Content starts

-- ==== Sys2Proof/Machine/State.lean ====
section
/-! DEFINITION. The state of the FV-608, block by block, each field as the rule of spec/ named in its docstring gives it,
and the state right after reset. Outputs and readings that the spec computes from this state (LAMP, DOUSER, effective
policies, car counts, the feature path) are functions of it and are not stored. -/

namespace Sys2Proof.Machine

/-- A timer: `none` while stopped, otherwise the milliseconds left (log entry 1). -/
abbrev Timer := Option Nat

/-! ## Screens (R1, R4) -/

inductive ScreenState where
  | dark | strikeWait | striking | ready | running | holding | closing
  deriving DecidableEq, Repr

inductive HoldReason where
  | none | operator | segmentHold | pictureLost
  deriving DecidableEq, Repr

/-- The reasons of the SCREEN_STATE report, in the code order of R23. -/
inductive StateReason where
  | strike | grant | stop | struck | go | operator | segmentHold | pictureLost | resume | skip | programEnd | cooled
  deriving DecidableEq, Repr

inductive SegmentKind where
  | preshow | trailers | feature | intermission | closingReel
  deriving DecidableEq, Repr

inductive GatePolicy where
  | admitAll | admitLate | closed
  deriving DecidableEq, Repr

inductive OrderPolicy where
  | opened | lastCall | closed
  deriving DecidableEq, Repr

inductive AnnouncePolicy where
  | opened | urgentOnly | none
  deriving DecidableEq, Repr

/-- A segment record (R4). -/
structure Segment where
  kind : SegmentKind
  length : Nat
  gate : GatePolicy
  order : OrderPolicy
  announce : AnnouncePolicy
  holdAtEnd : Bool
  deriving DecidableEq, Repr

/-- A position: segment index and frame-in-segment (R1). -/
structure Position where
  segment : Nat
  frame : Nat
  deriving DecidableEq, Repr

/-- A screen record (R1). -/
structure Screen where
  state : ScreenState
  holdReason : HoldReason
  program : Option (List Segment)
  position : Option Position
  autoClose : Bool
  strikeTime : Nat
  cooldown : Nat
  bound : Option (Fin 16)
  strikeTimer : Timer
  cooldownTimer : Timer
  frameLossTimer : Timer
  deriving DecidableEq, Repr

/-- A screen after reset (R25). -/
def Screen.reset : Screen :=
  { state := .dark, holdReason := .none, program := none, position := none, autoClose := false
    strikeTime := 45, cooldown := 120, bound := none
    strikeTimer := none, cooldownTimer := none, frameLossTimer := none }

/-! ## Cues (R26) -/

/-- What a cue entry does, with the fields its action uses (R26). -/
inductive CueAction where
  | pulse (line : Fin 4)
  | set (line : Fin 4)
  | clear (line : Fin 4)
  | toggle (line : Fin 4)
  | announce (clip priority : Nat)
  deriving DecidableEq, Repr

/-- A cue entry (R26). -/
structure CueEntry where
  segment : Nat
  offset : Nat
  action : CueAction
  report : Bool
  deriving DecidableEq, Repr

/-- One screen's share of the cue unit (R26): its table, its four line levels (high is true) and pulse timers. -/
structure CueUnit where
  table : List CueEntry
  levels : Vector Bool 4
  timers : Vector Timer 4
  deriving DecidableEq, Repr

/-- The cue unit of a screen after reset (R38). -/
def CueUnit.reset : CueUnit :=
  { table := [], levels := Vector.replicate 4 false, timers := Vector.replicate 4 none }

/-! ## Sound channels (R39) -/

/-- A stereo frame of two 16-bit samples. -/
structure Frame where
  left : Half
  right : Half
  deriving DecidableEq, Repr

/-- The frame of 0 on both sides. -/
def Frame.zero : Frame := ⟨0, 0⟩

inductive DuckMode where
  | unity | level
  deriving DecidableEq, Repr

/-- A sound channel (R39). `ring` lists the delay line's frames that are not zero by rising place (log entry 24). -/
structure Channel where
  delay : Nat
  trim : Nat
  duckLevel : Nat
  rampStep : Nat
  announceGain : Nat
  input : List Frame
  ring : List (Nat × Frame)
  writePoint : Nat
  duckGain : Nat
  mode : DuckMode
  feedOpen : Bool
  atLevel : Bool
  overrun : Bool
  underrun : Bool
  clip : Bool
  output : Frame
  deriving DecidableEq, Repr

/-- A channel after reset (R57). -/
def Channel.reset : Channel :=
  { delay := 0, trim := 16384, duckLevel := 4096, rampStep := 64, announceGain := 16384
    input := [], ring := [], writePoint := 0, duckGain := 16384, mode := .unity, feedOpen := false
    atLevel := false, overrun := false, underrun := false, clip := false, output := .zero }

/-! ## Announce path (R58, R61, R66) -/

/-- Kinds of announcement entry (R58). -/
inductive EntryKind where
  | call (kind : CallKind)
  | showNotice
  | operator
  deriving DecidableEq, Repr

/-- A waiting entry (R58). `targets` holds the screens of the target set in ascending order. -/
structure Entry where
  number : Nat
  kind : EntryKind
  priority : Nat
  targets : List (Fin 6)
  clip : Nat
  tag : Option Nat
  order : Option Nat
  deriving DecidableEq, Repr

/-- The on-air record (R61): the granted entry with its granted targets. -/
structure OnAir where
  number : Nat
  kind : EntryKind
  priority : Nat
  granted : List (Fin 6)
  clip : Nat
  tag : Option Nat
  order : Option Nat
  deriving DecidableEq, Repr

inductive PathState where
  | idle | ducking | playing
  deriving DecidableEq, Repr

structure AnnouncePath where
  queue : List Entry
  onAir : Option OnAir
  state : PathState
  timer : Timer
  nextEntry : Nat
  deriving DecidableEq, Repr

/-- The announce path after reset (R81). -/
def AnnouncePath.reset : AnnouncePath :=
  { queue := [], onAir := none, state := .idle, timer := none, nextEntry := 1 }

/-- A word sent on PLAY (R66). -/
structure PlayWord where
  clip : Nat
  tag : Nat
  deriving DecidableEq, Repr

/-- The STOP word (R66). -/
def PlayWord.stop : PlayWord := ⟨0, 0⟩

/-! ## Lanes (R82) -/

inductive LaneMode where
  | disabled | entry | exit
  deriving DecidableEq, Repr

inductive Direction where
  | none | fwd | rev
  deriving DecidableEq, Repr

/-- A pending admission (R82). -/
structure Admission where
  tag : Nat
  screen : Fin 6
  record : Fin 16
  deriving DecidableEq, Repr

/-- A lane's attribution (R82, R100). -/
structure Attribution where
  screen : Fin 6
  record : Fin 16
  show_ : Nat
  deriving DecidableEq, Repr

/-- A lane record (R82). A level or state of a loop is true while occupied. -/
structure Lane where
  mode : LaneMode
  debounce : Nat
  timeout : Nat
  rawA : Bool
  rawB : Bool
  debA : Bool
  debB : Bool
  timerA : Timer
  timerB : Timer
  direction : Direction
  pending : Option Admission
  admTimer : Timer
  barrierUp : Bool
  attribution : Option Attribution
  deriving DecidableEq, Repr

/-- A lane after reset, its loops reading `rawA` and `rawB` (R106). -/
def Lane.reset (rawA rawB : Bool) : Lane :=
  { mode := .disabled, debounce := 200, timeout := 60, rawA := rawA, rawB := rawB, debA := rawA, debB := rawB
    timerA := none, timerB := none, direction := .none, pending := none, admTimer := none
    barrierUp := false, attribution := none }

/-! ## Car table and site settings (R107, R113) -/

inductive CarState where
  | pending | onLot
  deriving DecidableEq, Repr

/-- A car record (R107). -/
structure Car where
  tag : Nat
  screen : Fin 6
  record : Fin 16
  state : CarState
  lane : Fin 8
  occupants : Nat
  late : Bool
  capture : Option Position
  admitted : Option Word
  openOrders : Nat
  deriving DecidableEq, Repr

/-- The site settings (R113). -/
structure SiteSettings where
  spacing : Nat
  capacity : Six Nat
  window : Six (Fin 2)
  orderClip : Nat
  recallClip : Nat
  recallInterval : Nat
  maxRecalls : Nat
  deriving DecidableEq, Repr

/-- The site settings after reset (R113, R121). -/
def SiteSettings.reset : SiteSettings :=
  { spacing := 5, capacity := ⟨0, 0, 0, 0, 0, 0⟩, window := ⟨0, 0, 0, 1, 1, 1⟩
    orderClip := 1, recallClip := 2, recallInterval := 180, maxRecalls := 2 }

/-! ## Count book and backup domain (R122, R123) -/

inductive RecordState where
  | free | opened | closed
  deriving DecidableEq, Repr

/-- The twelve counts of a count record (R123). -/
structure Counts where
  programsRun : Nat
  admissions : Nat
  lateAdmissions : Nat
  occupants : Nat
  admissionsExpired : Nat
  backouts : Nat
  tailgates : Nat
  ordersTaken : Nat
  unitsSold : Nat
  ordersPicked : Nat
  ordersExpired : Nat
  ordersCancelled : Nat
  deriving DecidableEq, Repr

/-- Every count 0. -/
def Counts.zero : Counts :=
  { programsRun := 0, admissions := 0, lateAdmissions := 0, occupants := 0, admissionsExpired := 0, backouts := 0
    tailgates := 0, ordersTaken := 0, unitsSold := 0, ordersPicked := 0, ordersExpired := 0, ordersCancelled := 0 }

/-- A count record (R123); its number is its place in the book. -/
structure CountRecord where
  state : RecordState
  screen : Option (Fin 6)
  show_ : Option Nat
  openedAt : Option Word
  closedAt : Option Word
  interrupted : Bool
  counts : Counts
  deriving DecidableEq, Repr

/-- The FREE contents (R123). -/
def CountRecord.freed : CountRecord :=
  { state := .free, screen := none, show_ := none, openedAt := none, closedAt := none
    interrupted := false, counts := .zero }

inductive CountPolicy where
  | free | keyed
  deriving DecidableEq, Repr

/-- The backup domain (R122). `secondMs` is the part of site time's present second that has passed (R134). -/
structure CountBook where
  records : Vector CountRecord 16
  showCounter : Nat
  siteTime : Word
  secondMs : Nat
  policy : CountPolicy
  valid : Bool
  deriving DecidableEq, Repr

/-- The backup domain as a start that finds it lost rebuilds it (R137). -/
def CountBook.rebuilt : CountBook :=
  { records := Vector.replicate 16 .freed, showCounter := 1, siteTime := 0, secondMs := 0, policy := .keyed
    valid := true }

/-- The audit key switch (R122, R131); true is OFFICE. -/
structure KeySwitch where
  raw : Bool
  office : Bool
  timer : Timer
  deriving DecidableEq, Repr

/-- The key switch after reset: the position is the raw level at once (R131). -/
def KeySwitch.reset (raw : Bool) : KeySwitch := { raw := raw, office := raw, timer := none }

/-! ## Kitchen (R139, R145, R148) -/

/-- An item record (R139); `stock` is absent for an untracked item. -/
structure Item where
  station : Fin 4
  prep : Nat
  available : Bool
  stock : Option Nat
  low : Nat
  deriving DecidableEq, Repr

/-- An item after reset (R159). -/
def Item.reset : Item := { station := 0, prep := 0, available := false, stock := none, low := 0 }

Content ends

Please return only the lines above, starting at the line that has "strikeTime : Nat" and ending at the line that has "clear (line : Fin 4)", keeping both and leaving each one unchanged.

**Expected answer**
  strikeTime : Nat
  cooldown : Nat
  bound : Option (Fin 16)
  strikeTimer : Timer
  cooldownTimer : Timer
  frameLossTimer : Timer
  deriving DecidableEq, Repr

/-- A screen after reset (R25). -/
def Screen.reset : Screen :=
  { state := .dark, holdReason := .none, program := none, position := none, autoClose := false
    strikeTime := 45, cooldown := 120, bound := none
    strikeTimer := none, cooldownTimer := none, frameLossTimer := none }

/-! ## Cues (R26) -/

/-- What a cue entry does, with the fields its action uses (R26). -/
inductive CueAction where
  | pulse (line : Fin 4)
  | set (line : Fin 4)
  | clear (line : Fin 4)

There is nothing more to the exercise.